▸ What is expected: Check every line below for the string "FrameAct", and copy the lines that contain it.

▸ Dataset extract:
-- ==== Sys2Proof/Machine/State.lean ====
section
/-! DEFINITION. The state of the block as plain data, one structure for each unit, the reset values, and the two closed
lists of reasons for which a step could stop. -/

namespace Sys2Proof.Machine

/-- Four like things, one for each context. -/
structure Four (α : Type) where
  c0 : α
  c1 : α
  c2 : α
  c3 : α
  deriving DecidableEq, Repr

namespace Four

def get {α : Type} (f : Four α) (c : Fin 4) : α :=
  match c with
  | 0 => f.c0
  | 1 => f.c1
  | 2 => f.c2
  | 3 => f.c3

def set {α : Type} (f : Four α) (c : Fin 4) (v : α) : Four α :=
  match c with
  | 0 => { f with c0 := v }
  | 1 => { f with c1 := v }
  | 2 => { f with c2 := v }
  | 3 => { f with c3 := v }

end Four

/-! ## Time and strokes (17) -/

/-- The control-domain clock and the timebase (R448 to R452). -/
structure TimeBase where
  /-- control-domain beats since reset (R28) -/
  beat : Nat := 0
  /-- TIME_NOW: local time in ns -/
  now : BitVec 64 := 0
  /-- eighteenths of a nanosecond beyond `now`: one beat is 10/18 ns (R4) -/
  frac : Nat := 0
  /-- eighteenths of a ns by which local time is ahead, absorbed at half rate (R449) -/
  lag : Nat := 0
  /-- eighteenths of a ns for which local time stands still until system time reaches it (R451, R452) -/
  stopped : Nat := 0
  seeded : Bool := false
  holdover : Bool := false
  lost : Bool := false
  resyncArmed : Bool := false
  rejects : BitVec 16 := 0
  parity : BitVec 16 := 0
  /-- consecutive discarded samples (R450) -/
  discards : Nat := 0
  /-- consecutive samples in holdover that would be accepted (R450) -/
  goodRun : Nat := 0
  /-- beat at which holdover began -/
  holdSince : Nat := 0
  /-- TIMEBASE_LOST has been raised in the present holdover (R450) -/
  told : Bool := false
  /-- samples accepted in a row since the start step ST12 began -/
  accepted : Nat := 0
  deriving DecidableEq, Repr

/-! ## Streams and macros (05, 07) -/

/-- A pending command list (R40, R41). -/
structure CmdList where
  base : Nat
  window : BitVec 3
  left : Nat
  deriving DecidableEq, Repr

/-- An outstanding bundle fetch read (R42, R47). -/
structure FetchRead where
  addr : Nat
  bundles : Nat
  window : BitVec 3
  span : Nat
  tag : Nat
  beat : Nat
  retried : Bool
  deriving DecidableEq, Repr

/-- A bundle with its address (for a routine, bit 63 and the library offset, R480), tag (R122) and routine frame. -/
structure Fetched where
  bits : BitVec 512
  addr : BitVec 64
  deriving DecidableEq, Repr

/-- A failed check, as its fault record needs it (R140, R481). -/
structure Bad where
  code : Nat
  slot : Nat
  /-- the 16 DETAIL bytes -/
  detail : BitVec 128
  deriving DecidableEq, Repr

/-- An active routine (R165, R518 to R524). -/
structure Frame where
  routine : Nat
  /-- library offset of bundle 0 and the bundles of the routine -/
  offset : Nat
  length : Nat
  nh : Nat
  ns : Nat
  /-- repeat regions in use -/
  nrep : Nat
  /-- the four repeat regions as the directory gives them (R521) -/
  regions : BitVec 256
  handles : List Nat
  scalars : List Word
  /-- position, and the region passes under way: region, pass, count -/
  pos : Nat
  passes : List (Nat × Nat × Nat)
  /-- the tag of the outermost CALL (R122) -/
  tag : Word
  deriving DecidableEq, Repr

/-- What the execute stream does with the frame-local counters at an entry (R520). -/
inductive FrameAct where
  | save (scalars : List Word)
  | restore
  deriving DecidableEq, Repr

/-- One stream-queue entry (R143): a split bundle with its index. -/
structure Entry where
  bits : BitVec 512
  addr : BitVec 64
  tag : Word
  index : Nat
  bad : Option Bad
  /-- routines active (DEPTH of R481) -/
  depth : Nat
  /-- argument slots in place of vector and matrix macros (R166) -/
  isCall : Bool
  /-- what the execute stream does to the frame-local counters, in order -/
  acts : List FrameAct
  /-- the predicate the bundle sees, once the execute stream has issued it (R124, R125) -/
  pred : Option Bool
  deriving DecidableEq, Repr

/-- A scalar or sync operation that a stream has issued and whose row has not run yet (log 13). -/
inductive Due where
  | cntLoad (d : Nat) (imm : Word)
  | cntAdd (d : Nat) (imm : Word)
  | cntCopy (d src : Nat)
  | cntStroke (d : Nat)
  | cmp (p a : Nat) (useB : Bool) (b cond : Nat) (imm : Word)
  | frame (a : FrameAct)
  | set (access execute : Bool) (flag : Nat) (epoch : BitVec 16) (upTo : Nat)
  | phase (p : Nat)
  deriving DecidableEq, Repr

/-- A SET that waits for the macros before it (R153, R155). -/
structure WaitingSet where
  flag : Nat
  epoch : BitVec 16
  access : Bool
  execute : Bool
  /-- bundles of the named streams that must have issued and completed -/
  upTo : Nat
  deriving DecidableEq, Repr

▸ Result for this task:
inductive FrameAct where
  acts : List FrameAct
  | frame (a : FrameAct)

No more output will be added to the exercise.